[PROBLEM REQUIREMENTS]
From the records below, transcribe exactly the lines that begin at the line with "theorem test_decode_pair : (decode" and end at the line with "def Tests.on (k", both included.

________

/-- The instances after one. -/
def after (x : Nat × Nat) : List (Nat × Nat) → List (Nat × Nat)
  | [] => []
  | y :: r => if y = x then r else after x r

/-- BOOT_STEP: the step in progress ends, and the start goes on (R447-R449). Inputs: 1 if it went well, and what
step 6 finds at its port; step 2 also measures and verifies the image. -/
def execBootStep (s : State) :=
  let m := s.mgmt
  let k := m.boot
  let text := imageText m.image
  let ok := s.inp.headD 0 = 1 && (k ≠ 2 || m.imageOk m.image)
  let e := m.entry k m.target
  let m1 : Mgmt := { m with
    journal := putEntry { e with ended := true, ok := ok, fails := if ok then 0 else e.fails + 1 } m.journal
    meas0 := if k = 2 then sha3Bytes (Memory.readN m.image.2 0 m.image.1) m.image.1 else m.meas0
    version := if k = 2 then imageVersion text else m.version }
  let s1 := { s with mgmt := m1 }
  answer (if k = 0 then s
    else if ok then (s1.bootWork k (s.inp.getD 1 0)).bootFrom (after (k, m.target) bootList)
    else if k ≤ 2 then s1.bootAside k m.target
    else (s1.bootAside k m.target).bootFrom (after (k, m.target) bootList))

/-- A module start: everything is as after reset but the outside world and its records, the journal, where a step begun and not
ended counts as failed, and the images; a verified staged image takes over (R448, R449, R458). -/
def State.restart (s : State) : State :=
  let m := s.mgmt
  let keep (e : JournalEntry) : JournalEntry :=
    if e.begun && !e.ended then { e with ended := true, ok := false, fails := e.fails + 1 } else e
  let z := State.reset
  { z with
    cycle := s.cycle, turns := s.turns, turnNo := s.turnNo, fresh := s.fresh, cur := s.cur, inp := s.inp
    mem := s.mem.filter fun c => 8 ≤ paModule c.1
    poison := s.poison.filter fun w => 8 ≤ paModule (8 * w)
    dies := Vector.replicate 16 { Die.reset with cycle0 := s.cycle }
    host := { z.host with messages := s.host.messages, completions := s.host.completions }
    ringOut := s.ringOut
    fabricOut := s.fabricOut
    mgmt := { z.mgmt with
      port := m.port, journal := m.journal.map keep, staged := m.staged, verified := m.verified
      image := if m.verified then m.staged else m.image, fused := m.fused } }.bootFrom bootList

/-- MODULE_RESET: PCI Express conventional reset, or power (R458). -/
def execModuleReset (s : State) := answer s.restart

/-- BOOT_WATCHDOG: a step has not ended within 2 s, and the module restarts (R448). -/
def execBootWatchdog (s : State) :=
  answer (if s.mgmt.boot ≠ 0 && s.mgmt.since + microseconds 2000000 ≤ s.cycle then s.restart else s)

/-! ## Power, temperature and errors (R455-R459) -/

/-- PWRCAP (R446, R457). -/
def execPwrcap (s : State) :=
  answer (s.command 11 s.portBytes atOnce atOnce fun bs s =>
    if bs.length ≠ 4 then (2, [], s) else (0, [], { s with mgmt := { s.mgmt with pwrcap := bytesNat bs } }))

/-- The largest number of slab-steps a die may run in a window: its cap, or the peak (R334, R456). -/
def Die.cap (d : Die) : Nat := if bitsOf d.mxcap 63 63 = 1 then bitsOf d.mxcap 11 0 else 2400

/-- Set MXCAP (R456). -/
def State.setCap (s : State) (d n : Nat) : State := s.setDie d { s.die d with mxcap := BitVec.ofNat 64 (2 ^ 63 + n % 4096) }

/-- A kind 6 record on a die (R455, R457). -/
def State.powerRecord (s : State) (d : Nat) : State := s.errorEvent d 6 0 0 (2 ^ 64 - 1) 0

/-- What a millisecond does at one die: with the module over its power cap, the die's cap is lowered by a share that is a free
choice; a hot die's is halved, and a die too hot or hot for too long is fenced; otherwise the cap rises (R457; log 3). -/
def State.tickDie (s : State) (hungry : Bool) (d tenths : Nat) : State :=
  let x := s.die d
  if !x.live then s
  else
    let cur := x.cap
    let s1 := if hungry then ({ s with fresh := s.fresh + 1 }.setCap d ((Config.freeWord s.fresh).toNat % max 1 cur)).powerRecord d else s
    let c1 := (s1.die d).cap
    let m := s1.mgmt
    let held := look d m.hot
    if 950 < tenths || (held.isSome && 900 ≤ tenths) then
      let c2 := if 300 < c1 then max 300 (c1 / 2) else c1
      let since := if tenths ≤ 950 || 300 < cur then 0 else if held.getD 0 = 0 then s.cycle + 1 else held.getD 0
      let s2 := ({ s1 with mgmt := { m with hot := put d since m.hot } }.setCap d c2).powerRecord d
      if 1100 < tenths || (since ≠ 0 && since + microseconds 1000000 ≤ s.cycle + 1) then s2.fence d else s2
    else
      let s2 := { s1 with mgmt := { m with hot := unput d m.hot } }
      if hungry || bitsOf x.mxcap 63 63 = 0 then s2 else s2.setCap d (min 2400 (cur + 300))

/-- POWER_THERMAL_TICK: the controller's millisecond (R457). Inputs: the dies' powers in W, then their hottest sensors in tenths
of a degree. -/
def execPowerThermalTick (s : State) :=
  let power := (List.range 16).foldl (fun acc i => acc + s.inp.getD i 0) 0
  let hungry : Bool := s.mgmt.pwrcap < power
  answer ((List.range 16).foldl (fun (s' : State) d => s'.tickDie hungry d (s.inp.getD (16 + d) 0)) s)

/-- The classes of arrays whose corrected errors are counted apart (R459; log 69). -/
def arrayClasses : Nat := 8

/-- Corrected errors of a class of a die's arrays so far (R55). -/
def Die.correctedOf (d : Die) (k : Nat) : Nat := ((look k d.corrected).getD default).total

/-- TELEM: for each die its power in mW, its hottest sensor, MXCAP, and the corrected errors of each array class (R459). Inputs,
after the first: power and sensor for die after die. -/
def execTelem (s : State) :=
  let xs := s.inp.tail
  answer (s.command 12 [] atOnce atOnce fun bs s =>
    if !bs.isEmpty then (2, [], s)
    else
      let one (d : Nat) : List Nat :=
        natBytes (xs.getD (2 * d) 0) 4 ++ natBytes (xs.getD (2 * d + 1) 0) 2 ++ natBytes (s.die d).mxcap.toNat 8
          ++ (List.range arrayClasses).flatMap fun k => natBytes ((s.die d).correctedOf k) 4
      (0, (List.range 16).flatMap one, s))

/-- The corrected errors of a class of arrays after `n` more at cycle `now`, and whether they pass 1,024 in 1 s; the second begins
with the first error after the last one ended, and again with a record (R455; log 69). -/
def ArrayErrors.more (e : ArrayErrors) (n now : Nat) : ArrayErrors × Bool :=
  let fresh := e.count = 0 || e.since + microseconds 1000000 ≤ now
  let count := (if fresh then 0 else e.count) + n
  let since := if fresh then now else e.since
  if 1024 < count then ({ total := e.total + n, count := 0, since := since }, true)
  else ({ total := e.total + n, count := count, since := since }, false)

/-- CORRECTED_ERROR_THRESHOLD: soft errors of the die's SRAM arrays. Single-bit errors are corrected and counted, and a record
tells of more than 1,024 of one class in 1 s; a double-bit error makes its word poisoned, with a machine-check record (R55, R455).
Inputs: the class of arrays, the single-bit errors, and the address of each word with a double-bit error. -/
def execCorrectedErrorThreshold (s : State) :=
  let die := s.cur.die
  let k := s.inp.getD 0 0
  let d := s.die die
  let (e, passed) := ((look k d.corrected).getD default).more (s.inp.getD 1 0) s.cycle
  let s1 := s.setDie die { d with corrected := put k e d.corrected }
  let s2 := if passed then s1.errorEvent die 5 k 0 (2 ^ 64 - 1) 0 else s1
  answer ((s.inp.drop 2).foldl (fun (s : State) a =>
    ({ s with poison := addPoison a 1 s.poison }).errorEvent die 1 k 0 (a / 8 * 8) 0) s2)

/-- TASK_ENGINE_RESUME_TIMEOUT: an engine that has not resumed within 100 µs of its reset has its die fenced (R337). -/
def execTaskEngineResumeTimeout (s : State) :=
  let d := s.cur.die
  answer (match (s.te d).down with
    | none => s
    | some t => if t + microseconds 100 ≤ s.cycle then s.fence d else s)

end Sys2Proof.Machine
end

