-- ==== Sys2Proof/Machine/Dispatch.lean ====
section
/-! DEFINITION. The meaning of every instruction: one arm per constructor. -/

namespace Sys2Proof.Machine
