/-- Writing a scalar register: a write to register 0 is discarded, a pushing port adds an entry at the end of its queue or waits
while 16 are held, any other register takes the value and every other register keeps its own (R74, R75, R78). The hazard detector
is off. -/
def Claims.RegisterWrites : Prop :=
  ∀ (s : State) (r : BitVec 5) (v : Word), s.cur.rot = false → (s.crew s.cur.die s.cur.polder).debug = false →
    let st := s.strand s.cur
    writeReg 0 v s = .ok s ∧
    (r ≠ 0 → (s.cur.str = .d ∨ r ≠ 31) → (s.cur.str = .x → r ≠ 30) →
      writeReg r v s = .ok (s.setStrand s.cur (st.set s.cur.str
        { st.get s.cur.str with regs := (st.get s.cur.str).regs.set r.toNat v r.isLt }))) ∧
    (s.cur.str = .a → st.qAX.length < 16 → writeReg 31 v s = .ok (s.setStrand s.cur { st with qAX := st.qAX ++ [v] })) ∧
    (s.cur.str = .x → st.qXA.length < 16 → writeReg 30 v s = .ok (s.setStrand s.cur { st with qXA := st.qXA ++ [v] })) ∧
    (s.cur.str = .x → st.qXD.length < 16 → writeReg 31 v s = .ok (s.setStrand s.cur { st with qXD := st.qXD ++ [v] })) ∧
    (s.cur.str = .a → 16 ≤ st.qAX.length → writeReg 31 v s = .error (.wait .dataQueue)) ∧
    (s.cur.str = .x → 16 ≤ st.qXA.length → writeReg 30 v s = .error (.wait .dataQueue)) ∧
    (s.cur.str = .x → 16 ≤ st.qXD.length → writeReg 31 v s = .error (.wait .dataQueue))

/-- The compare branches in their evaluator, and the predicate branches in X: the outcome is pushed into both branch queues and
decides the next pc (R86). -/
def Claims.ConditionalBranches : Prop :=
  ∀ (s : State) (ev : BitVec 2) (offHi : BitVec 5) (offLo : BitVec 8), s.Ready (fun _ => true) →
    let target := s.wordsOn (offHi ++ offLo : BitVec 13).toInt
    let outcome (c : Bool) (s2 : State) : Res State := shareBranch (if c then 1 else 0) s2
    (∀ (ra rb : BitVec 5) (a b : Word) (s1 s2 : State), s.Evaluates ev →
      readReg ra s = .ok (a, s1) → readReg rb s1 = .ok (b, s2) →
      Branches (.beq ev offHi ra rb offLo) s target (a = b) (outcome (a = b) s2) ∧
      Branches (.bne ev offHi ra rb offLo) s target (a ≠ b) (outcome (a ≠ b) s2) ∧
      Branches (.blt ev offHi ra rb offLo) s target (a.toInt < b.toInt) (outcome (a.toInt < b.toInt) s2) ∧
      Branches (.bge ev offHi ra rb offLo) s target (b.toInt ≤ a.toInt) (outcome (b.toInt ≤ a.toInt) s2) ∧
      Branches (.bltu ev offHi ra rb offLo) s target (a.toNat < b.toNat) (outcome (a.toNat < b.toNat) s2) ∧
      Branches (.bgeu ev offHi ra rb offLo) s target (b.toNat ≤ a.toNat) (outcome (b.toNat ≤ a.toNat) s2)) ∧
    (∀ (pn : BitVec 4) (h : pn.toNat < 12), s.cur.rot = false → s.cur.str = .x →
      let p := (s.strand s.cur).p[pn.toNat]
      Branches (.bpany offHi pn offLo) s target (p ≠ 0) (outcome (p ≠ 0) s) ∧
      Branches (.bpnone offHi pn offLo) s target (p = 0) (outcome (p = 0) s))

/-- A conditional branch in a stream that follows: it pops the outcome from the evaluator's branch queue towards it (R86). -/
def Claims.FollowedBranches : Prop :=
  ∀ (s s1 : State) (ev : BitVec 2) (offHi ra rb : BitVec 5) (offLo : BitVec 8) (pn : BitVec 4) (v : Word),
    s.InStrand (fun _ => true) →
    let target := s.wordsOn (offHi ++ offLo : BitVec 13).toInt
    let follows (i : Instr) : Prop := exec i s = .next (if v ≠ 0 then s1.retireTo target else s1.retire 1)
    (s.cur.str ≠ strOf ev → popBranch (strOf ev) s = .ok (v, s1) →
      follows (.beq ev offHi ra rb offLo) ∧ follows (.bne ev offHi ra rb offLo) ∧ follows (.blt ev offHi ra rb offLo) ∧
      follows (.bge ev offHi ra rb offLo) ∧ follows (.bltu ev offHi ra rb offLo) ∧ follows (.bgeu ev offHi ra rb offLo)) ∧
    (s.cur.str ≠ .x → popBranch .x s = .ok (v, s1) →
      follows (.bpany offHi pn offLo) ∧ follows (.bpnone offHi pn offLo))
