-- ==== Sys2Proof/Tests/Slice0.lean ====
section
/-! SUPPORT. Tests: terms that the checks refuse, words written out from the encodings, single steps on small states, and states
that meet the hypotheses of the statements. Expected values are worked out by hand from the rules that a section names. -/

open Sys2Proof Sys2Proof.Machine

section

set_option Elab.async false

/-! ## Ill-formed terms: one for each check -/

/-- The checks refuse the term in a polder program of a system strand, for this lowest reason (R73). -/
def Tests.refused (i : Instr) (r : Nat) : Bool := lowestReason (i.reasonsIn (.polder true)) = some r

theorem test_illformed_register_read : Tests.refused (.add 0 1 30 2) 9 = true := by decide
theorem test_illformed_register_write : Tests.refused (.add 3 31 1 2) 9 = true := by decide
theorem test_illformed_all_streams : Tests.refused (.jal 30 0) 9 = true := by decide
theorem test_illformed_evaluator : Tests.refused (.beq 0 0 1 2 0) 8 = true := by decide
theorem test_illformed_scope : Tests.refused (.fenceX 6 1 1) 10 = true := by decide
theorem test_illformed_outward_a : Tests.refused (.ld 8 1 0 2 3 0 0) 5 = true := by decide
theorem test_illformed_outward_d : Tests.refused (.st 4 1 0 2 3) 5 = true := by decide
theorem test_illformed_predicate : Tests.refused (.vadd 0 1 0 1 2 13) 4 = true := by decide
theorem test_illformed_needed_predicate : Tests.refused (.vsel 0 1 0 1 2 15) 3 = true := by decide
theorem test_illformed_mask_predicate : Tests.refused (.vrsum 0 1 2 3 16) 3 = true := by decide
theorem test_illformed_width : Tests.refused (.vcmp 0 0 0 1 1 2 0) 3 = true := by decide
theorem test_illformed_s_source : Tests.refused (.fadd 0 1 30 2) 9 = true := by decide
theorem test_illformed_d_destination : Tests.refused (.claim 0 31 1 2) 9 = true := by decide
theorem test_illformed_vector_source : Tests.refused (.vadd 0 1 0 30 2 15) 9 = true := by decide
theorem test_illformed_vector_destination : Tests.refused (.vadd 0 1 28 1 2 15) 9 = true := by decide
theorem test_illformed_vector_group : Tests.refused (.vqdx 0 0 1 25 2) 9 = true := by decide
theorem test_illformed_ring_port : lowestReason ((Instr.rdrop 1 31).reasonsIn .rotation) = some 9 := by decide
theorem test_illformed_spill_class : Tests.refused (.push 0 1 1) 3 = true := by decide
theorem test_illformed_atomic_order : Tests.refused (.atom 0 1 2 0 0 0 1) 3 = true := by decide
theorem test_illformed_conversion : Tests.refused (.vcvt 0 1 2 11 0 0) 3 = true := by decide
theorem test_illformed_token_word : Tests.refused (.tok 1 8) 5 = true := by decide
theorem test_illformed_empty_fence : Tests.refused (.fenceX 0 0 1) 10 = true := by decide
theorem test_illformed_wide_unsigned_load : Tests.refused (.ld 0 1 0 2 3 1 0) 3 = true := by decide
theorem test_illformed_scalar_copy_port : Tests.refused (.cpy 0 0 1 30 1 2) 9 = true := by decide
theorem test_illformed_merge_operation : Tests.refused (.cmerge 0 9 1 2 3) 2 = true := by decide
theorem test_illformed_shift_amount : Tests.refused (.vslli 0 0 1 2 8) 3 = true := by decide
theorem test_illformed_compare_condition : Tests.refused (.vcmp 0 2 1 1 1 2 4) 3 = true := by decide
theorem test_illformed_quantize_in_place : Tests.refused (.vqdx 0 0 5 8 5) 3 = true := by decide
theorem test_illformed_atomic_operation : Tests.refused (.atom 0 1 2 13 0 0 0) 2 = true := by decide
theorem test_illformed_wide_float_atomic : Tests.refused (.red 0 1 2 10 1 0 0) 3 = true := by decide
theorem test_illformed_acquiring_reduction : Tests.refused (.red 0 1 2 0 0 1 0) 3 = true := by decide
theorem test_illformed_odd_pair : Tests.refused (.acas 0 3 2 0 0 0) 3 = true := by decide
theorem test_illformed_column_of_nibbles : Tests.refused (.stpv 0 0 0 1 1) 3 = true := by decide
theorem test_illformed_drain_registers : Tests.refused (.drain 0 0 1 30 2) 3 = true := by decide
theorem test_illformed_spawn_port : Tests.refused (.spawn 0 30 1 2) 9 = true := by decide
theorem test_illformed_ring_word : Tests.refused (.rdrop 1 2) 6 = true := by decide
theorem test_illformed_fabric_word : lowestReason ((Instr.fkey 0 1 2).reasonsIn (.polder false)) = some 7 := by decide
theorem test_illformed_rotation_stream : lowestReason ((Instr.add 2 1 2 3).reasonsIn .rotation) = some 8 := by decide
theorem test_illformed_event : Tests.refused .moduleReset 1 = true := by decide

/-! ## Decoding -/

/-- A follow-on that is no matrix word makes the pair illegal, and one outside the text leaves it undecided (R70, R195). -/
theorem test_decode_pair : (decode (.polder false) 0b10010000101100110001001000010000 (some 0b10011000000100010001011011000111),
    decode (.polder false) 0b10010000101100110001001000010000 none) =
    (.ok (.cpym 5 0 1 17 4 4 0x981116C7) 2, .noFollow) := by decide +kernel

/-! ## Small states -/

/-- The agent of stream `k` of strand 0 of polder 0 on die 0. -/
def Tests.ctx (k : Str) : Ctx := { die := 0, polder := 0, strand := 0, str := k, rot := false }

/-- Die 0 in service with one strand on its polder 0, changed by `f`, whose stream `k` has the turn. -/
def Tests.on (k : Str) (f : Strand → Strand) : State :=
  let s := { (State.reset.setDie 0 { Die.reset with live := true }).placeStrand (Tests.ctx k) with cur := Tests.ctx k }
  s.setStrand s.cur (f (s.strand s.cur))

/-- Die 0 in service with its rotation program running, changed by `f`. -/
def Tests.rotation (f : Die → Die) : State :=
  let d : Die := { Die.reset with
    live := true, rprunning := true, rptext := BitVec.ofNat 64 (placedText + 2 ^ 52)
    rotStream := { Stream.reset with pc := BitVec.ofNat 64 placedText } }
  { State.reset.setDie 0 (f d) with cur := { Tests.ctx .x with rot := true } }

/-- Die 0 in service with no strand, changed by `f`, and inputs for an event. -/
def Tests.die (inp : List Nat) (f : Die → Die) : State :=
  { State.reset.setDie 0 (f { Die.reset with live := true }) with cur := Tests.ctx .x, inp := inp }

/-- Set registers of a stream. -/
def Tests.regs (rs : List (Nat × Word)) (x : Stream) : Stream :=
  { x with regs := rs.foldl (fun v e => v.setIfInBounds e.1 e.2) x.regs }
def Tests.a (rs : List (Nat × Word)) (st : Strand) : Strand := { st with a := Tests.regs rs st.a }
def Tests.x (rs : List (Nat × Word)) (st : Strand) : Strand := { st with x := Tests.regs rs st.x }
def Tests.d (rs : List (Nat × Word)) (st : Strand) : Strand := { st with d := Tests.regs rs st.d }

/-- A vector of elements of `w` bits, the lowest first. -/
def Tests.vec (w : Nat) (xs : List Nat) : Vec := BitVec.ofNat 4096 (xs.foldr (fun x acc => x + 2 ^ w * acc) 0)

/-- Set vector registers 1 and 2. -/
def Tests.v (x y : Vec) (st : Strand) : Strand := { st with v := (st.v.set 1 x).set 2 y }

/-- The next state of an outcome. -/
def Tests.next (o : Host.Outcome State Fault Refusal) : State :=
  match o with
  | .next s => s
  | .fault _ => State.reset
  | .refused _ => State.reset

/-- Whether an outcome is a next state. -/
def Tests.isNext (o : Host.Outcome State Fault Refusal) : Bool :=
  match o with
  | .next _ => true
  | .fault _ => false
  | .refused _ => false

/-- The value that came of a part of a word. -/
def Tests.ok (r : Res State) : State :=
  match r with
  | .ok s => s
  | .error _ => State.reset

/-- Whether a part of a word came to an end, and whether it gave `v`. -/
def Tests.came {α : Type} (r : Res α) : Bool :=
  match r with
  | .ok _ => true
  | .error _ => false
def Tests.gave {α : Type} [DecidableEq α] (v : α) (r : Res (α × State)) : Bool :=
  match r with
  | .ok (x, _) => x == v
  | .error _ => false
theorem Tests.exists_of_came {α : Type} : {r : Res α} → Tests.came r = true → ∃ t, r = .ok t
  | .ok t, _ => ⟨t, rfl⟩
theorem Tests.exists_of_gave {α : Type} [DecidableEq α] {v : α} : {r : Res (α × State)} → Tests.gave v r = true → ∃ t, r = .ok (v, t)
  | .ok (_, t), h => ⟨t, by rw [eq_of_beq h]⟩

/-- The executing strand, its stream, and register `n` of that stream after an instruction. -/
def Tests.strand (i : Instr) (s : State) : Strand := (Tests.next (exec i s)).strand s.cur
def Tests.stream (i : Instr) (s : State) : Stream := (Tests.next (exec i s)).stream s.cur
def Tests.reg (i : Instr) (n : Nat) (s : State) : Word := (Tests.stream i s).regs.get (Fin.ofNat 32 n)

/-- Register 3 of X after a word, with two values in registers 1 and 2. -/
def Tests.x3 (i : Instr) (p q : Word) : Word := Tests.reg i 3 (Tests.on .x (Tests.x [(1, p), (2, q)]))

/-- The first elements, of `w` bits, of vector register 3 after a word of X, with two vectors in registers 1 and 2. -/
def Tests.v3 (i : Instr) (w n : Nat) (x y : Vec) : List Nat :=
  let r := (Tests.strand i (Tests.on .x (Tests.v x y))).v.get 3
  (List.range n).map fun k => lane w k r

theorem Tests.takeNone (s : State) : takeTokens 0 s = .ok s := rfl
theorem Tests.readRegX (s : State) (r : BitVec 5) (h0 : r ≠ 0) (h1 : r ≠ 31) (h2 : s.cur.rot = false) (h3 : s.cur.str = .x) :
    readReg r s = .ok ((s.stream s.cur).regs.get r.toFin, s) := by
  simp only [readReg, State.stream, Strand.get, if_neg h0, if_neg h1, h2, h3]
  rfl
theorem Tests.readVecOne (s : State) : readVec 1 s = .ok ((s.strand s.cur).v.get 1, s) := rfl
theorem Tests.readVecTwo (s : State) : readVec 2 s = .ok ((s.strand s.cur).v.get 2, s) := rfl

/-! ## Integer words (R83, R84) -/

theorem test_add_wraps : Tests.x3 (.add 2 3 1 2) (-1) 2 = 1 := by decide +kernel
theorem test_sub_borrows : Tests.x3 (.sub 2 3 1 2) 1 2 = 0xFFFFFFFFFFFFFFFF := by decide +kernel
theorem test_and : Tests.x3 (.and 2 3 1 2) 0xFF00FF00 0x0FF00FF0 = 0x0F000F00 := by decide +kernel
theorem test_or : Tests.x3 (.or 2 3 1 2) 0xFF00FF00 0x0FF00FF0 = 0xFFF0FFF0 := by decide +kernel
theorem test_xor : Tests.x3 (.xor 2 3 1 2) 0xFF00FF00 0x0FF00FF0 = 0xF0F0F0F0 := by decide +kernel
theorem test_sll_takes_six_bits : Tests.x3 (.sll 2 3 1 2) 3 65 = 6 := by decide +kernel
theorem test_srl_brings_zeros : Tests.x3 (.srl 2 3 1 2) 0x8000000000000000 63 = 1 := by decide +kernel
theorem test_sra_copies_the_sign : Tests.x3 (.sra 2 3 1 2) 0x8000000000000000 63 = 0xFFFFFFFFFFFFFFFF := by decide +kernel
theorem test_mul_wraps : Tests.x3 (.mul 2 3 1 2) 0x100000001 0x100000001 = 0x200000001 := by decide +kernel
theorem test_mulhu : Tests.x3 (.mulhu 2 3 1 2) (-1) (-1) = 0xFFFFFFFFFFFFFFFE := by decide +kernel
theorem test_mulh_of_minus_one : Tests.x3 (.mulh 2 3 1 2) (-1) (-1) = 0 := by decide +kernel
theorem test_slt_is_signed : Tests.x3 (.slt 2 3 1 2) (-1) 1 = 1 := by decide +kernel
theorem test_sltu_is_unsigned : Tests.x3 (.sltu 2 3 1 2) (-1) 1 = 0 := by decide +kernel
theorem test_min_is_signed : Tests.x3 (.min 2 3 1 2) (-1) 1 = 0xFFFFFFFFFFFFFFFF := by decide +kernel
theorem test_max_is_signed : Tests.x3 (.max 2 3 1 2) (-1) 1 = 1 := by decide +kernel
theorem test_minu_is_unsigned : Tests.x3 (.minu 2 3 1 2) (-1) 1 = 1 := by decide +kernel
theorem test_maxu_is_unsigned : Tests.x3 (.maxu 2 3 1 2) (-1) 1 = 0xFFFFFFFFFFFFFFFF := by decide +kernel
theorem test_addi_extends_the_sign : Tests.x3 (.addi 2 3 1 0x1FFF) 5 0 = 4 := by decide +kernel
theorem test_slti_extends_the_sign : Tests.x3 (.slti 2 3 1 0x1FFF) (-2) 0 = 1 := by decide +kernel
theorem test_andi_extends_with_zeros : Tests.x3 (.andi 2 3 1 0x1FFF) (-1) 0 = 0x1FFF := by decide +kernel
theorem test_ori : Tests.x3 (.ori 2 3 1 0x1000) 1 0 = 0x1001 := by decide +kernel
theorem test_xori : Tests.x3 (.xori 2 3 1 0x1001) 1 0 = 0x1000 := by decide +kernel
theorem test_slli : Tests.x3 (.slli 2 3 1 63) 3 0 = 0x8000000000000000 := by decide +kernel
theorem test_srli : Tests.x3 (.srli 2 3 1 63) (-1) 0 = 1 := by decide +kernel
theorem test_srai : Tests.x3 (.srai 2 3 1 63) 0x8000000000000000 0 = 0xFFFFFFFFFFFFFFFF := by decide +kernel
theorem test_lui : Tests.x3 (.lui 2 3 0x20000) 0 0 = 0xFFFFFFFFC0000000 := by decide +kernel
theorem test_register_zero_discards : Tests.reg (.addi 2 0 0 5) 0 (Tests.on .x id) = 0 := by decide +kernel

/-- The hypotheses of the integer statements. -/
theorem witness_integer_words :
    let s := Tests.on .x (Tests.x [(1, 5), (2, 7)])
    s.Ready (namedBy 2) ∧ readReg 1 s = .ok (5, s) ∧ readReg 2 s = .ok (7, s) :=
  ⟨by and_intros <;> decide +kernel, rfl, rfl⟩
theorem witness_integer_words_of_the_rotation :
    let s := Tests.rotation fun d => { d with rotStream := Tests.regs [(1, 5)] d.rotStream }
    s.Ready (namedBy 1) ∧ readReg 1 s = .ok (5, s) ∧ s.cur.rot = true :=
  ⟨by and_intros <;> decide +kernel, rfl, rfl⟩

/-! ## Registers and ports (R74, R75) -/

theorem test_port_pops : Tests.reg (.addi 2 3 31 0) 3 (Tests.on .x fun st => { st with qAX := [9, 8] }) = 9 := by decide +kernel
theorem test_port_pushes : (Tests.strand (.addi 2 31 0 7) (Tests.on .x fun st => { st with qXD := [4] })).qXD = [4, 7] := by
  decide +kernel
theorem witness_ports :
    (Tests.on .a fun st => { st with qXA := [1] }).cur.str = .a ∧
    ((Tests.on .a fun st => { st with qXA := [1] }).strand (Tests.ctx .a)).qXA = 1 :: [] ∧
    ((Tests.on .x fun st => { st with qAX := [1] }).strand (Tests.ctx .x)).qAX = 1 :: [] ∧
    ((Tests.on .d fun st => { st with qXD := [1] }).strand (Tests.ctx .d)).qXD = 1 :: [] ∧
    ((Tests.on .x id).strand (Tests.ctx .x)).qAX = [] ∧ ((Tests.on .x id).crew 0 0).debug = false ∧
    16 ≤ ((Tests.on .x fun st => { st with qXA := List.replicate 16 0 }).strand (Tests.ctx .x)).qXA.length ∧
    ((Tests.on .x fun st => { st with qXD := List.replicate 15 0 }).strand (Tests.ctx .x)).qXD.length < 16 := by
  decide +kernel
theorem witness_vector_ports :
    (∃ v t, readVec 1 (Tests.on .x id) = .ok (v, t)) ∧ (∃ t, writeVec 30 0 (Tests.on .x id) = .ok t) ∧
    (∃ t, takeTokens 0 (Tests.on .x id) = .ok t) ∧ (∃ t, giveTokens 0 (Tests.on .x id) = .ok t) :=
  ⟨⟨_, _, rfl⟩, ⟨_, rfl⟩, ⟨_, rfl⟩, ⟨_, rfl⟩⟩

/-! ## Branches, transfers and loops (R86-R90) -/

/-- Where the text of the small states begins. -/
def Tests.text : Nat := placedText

________

[EXPECTED ANSWER]
theorem test_decode_pair : (decode (.polder false) 0b10010000101100110001001000010000 (some 0b10011000000100010001011011000111),
    decode (.polder false) 0b10010000101100110001001000010000 none) =
    (.ok (.cpym 5 0 1 17 4 4 0x981116C7) 2, .noFollow) := by decide +kernel

/-! ## Small states -/

/-- The agent of stream `k` of strand 0 of polder 0 on die 0. -/
def Tests.ctx (k : Str) : Ctx := { die := 0, polder := 0, strand := 0, str := k, rot := false }

/-- Die 0 in service with one strand on its polder 0, changed by `f`, whose stream `k` has the turn. -/
def Tests.on (k : Str) (f : Strand → Strand) : State :=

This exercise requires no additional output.